For advocates of "comprehensive" immigration reform, their greatest challenge in the current climate appears to be how to make amnesty palatable to members of both parties who have either never had to vote on immigration reform or have already promised their voters they would oppose amnesty. According to The Los Angeles Times, proponents of guest worker amnesty legislation have been pushing hard behind the scenes to persuade enforcement advocates to come on board. Representative Zoë Lofgren (D-CA), the new head of the House Judiciary Subcommittee on Immigration, is a key member who supports "comprehensive" immigration reform and has been active in meeting members both formally and behind the scenes, trying to get members to back guest worker amnesty legislation.
Whether enough members of the House can be persuaded remains to be seen.
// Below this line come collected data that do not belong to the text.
/-- Right after reset: no crew, launch, queue state, wake, graph, part, partial, GENBUMP or fence, no descriptor or trap
table latched, no L2 sector valid; every generation 0; every core's carve-out 0 and cycle counter 0, its caches empty;
every base register unlocked, so that no table is walked; the producer index of the error ring 0; every island at its
nominal clock; no bring-up step done; memory and every other sparse list in canonical form. What the spec gives no
reset value for is not spoken of (log 3). (R105, R123, R352, R356, R357, R358, 24) -/
def Obligations.ResetLeavesAsSaid : Prop :=
  let s := State.reset
  s.crews = [] ∧ s.launches = [] ∧ s.queues = [] ∧ s.graphs = [] ∧ s.parts = [] ∧ s.partials = [] ∧ s.rel.fenced = []
  ∧ s.wakes = [] ∧ s.bumps = [] ∧ s.spaces = [] ∧ s.traps = [] ∧ s.l2 = [] ∧ s.l2Next = [] ∧ s.sync.early = [] ∧ s.past = [] ∧ s.pastScr = [] ∧ s.outbound = [] ∧ s.replies = []
  ∧ (∀ asid die, s.genAt asid die = 0)
  ∧ (∀ n, (s.coreAt n).carve = 0 ∧ s.clk n = 0 ∧ (s.coreAt n).l1 = [] ∧ (s.coreAt n).tlb = [])
  ∧ s.aon.bases.length = 6 ∧ (∀ r ∈ s.aon.bases, r.getLsbD 0 = false) ∧ (∀ k, s.table? k = none)
  ∧ s.aon.producer = 0 ∧ s.aon.bringUp = 0
  ∧ (∀ i, i < 24 → s.power.islands.getD i 0 = if i % 3 = 2 then 2800 else 1400)
  ∧ (∀ i, 24 ≤ i → i < 32 → s.power.islands.getD i 0 = 1400)
  ∧ s.Canonical

/-- For every state whose memory is in canonical form, whatever instruction issues, whatever event takes place, whatever
fault is taken: where a step gives a next state, its memory is in canonical form too, so that equal memories are equal
data. (R99, 06, 08) -/
def Obligations.MemoryStaysCanonical : Prop :=
  ∀ s t, s.MemoryCanonical → step s = .next t → t.MemoryCanonical

/-- For every state whose cores, queues, graph slots, generations, latched descriptors, key owners, registers of the
always-on domain, crew scratchpads and accumulator tiles are in canonical form: where a step gives a next state, they
are in canonical form there too. (R105, R125, R228, R229, 08, 15) -/
def Obligations.ListsStayCanonical : Prop :=
  ∀ s t, s.ListsCanonical → step s = .next t → t.ListsCanonical

/-- For every instruction of either text and every prefix that are well formed, with every operand at every value the
encoding admits: the instruction has an encoding, of one base word in D and of an extension word and a base word in L,
and decoding those words gives back exactly the prefix and the instruction. Events have no encoding. (R46, R47, R48,
R49, R50, R51, R57, 04) -/
def Obligations.DecodingAnEncodingGivesTheInstruction : Prop :=
  (∀ pf i, WellFormed pf i → i.info.text = .d → ∃ w, encode pf i = some [w] ∧ decodeD w = .ok (pf, i))
  ∧ (∀ pf i, WellFormed pf i → i.info.text = .l → ∃ x w, encode pf i = some [x, w] ∧ decodeL x w = .ok (pf, i))
  ∧ ∀ pf i, i.info.text = .event → encode pf i = none

/-- Where a unit's turn has come and its latched words decode, the step is the meaning of that instruction with its
prefix: in D the word at the PC's place in its clause, in L its doubleword; a unit of D at an issue point enters its
clause, one of L first fetches its doubleword, and reads again the REP of repeats under way. An event's turn runs the
event. Where no turn stands, the step is that of one of the enabled moves, or, where there is none, only counts;
before it a queue that is not ready gives up a positive deficit, the end of a launch enters the event queue, a sector
may leave its L2 slice, merging the partials of its line (log 49), and an error may strike storage, which is the
model's choice (log 18); these change nothing else. (R24, R32, R39, R41, R46, 04, 03) -/
def Obligations.AStepRunsTheDecodedInstruction : Prop :=
  (∀ s u pf0 c pf i, s.turn = some (.issue u pf0) → s.ctx? u Prefix.plain = some c →
      (c.kind.isL = false ∧ (c.fibre (c.all.headD 0)).clause ≠ []
          ∧ decodeD ((c.fibre (c.all.headD 0)).clause.getD (((c.fibre (c.all.headD 0)).pc - (c.fibre (c.all.headD 0)).hdr).toNat / 4 - 1) 0) = .ok (pf, i)
        ∨ ∃ x w, c.kind.isL = true ∧ (c.fibre (c.all.headD 0)).clause = [x, w] ∧ decodeL x w = .ok (pf, i)) →
      step s = exec i { s with turn := some (.issue u pf) })
  ∧ (∀ s u pf0 c, s.turn = some (.issue u pf0) → s.ctx? u Prefix.plain = some c → c.kind.isL = false →
      (c.fibre (c.all.headD 0)).clause = [] → step s = exec .clauseEntry { s with turn := some (.event .clauseEntry { unit := u }) })
  ∧ (∀ s s' u pf0 c x w pf i, s.turn = some (.issue u pf0) → s.ctx? u Prefix.plain = some c → c.kind.isL = true →
      (c.fibre (c.all.headD 0)).clause = [] → (∀ p ∈ c.all, (c.fibre p).rep = none) → c.fetchWaits (c.fibre (c.all.headD 0)).pc 2 s = false →
      c.code (c.fibre (c.all.headD 0)).pc 2 s = (s', .ok [x, w]) → decodeL x w = .ok (pf, i) →
      step s = exec i { s'.modFibres u.crew c.all (fun _ f => { f with clause := [x, w], wait := .none }) with turn := some (.issue u pf) })
  ∧ (∀ s s' s'' u pf0 c x w y pf i (r : Rep), s.turn = some (.issue u pf0) → s.ctx? u Prefix.plain = some c → c.kind.isL = true →
      (c.fibre (c.all.headD 0)).clause = [] → (c.fibre (c.all.headD 0)).rep = some r → r.k ≠ 0 →
      c.fetchWaits (c.fibre (c.all.headD 0)).pc 2 s = false → c.fetchWaits ((c.fibre (c.all.headD 0)).pc - 4) 1 s = false →
      c.code (c.fibre (c.all.headD 0)).pc 2 s = (s', .ok [x, w]) → c.code ((c.fibre (c.all.headD 0)).pc - 4) 1 s' = (s'', .ok [y]) →
      decodeL x w = .ok (pf, i) →
      step s = exec i { s''.modFibres u.crew c.all (fun _ f => { f with clause := [x, w], wait := .none, rep := f.rep.map fun q => q.reread y })
        with turn := some (.issue u pf) })
  ∧ (∀ s i a, s.turn = some (.event i a) → i.info.text = .event → step s = exec i s)
  ∧ (∀ s, s.turn = none → s.dropIdle.tellOver.moves = [] → step s = .next { s.dropIdle.tellOver.strike.evict with now := s.now + 1 })
  ∧ (∀ s, s.turn = none → s.dropIdle.tellOver.moves ≠ [] → ∃ m ∈ s.dropIdle.tellOver.moves,
      step s = step (State.evict (State.strike { s.dropIdle.tellOver with
        turn := some m.turn
        inbox := match m.input with
          | some n => s.inbox.eraseIdx n
          | none => s.inbox })))
  ∧ (∀ s : State, { s.dropIdle with queues := s.queues } = s)
  ∧ (∀ s : State, { s.tellOver with launches := s.launches, queues := s.queues, wakes := s.wakes, graphs := s.graphs } = s
      ∧ s.tellOver.launches.map (fun x => { x with told := false }) = s.launches.map fun x => { x with told := false })
  ∧ (∀ s : State, { s.evict with
          l2 := s.l2, l2Next := s.l2Next, rel := s.rel, mem := s.mem, past := s.past, partials := s.partials, encOwner := s.encOwner,
          queues := s.queues, wakes := s.wakes } = s
      ∧ (s.partials = [] → { s.evict with l2 := s.l2, l2Next := s.l2Next, rel := s.rel } = s)
      ∧ { s.evict.rel with poison := s.rel.poison } = s.rel
      ∧ ∀ q ∈ s.evict.rel.poison, q ∈ s.rel.poison)
  ∧ ∀ s : State, { s.strike with rel := s.rel } = s ∧ { s.strike.rel with poison := s.rel.poison, correctable := s.rel.correctable } = s.rel
      ∧ (∀ q ∈ s.rel.poison, q ∈ s.strike.rel.poison) ∧ ∀ q ∈ s.rel.correctable, q ∈ s.strike.rel.correctable

/-- The words that chapters 04, 05 and 14 work out decode to their instructions: guarded IADD in both texts, FFMA with its
L addend and with the L-only registers, LD with a negative offset, guarded BRA, REP, DVT, SREAD, MOVHI, ICMP,
FORK.try, IMAD in both texts, VBAL under a high guard, REDL, FADD, FMAX, FCMPX, FSPF, HADD2, HFMA2, two CVTs and PKB;
the clause header of the dovetail example has its fields; a word of a reserved major is ILLEGAL-OP. (R40, R46, R47,
R48, R50, R51, R57, 04, 05, 14) -/
def Obligations.WordsOfTheSpecDecode : Prop :=
  let p := Prefix.plain
  decodeD 0x21428C3A = .ok ({ p with guard := 2, neg := true }, .iaddD 5 6 7 2)
  ∧ decodeL 0x00000014 0x20028C3A = .ok ({ p with guard := 2, neg := true }, .iaddL 5 6 7 2)
  ∧ decodeD 0x66041250 = .ok (p, .ffmaD 8 9 10 0) ∧ decodeL 0x00002000 0x66041250 = .ok (p, .ffmaL 8 9 10 0 8)
  ∧ decodeL 0x00C20C00 0x66041250 = .ok (p, .ffmaL 200 9 10 0 131)
  ∧ decodeD 0xA006088E = .ok (p, .ldD 12 4 2 0 14) ∧ decodeL 0 0xA006088E = .ok (p, .ldL 12 4 2 0 14)
  ∧ decodeD 0x103FFFF0 = .ok ({ p with guard := 1 }, .braD 0x1FFFF0)
  ∧ decodeL 0x00000008 0x101FFFE0 = .ok ({ p with guard := 1 }, .braL 0x1FFFE0)
  ∧ decodeD 0x0E01AA00 = .ok (p, .repD 3 1 1 1 0) ∧ decodeL 0 0x0E01AA00 = .ok (p, .repL 3 1 1 1 0)
  ∧ decodeL 0 0xE6000005 = .ok (p, .dvtL 5) ∧ decodeD 0xE6000005 = .error .illegalOp
  ∧ hdrCount 0x380A3005 = 3 ∧ hdrClass 0x380A3005 = 4 ∧ hdrWmask 0x380A3005 = 5 ∧ hdrWfrom 0x380A3005 = 1
    ∧ hdrDove 0x380A3005 = true ∧ hdrLand 0x380A3005 = false ∧ hdrDidx 0x380A3005 = 5
  ∧ decodeD 0x0A008009 = .ok (p, .sreadD 1 9) ∧ decodeD 0x06481234 = .ok (p, .movhiD 9 0x1234)
  ∧ decodeD 0x5C024332 = .ok (p, .icmpD 9 3 12 2) ∧ decodeD 0x18011012 = .ok (p, .forkTryD 2 8 2)
  ∧ decodeD 0x266A2AB0 = .ok ({ p with guard := 3 }, .imadD 20 21 22)
  ∧ decodeL 0x00005018 0x260A2AB0 = .ok ({ p with guard := 3 }, .imadL 20 21 22 20)
  ∧ decodeL 0x00000144 0x86010011 = .ok ({ p with guard := 40, neg := true }, .vbalL 2 17)
  ∧ decodeD 0x88028803 = .ok (p, .redlD 5 4 3)
  ∧ decodeD 0x60018829 = .ok (p, .faddD 3 4 5 1) ∧ decodeD 0x6A408419 = .ok ({ p with guard := 2 }, .fmaxD 1 2 3 1)
  ∧ decodeD 0x6E02861D = .ok (p, .fcmpxD 10 6 7 1) ∧ decodeD 0x70020801 = .ok (p, .fspfD 4 4 1)
  ∧ decodeD 0x74010620 = .ok (p, .hadd2D 2 3 4 0) ∧ decodeL 0x00002000 0x78041255 = .ok (p, .hfma2L 8 9 10 5 8)
  ∧ decodeD 0x7C069808 = .ok (p, .cvtD 13 12 0 1 0) ∧ decodeD 0x7C069A59 = .ok (p, .cvtD 13 13 1 3 1)
  ∧ decodeD 0x7E0A1A01 = .ok (p, .pkbD 20 13 0 1) ∧ decodeD 0 = .error .illegalOp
Much will depend on how vocal constituents in these districts are on the issue. In surmising the situation, Congressman Jeff Flake (R-AZ), a guest worker amnesty supporter, remarked, "A lot of Members of Congress made campaign promises, so one of the challenges is to create a comprehensive bill that's consistent with the commitments people made during the campaign."

U.S. Citizenship and Immigration Services Proposes Stiff Hike in Fees
Last week, the U.S. Citizenship and Immigration Services (USCIS) proposed to increase fees for various immigration-related services by an average of 66 percent. If passed, this will represent the largest overhaul of the agency's fee system since 1998. Some of the recommended fee increases include raising the application fee for U.S. citizenship from $330 to $595, and the fee for becoming a permanent legal resident from $325 to $905. Although some of these fees may be increased, the proposal will also eliminate other costs that the legal residency applicants often pay while waiting on their residency applications to become final.
In announcing the fee increase, USCIS Director Emilio Gonzalez stated that the increases are essential to help the agency become "the immigration service of the 21st century." He explained that 99% of the agency's costs are paid for with application fees, and in the wake of September 11th, law enforcement agencies such as the FBI are charging USCIS more for background and fingerprint checks causing lost revenue. According to the Associated Press, USCIS said the fee increase would raise $2 billion over the next two years. The money is to be spent on improving immigration offices, technology, hiring and training, background checks, and speeding up application processing. USCIS estimates the new fees would reduce the average application processing times by 20 percent by the end of September 2009.
Some lawmakers reacted positively to the fee increases. Speaking to the Associated Press, Congressman Lamar Smith (R-TX), the ranking member of the House Judiciary Committee, said, "It's right for the people who benefit to pay the cost of that benefit - not taxpayers." Conversely, amnesty supporters voiced their opposition to the fee increase, charging that the increase is meant to punish immigrants. "We are alarmed by the skyrocketing fees which will prevent deserving immigrants from taking the necessary steps to become citizens," said Christina DeConcini, Policy Director of the National Immigration Forum. Several members of Congress, including Senate Judiciary Chairman Patrick Leahy (D-VT), Immigration Subcommittee Chair Ted Kennedy (D-MA), House Judiciary Chair John Conyers (D-MI), and Immigration Subcommittee Chairwoman Zoë Lofgren (D-CA) sent a letter to Director Gonzalez, stating that they planned to review the agency's analyses behind the proposed immigration fee increases.
If USCIS adopts the proposed fee increases, they could go into effect as early as June 2007.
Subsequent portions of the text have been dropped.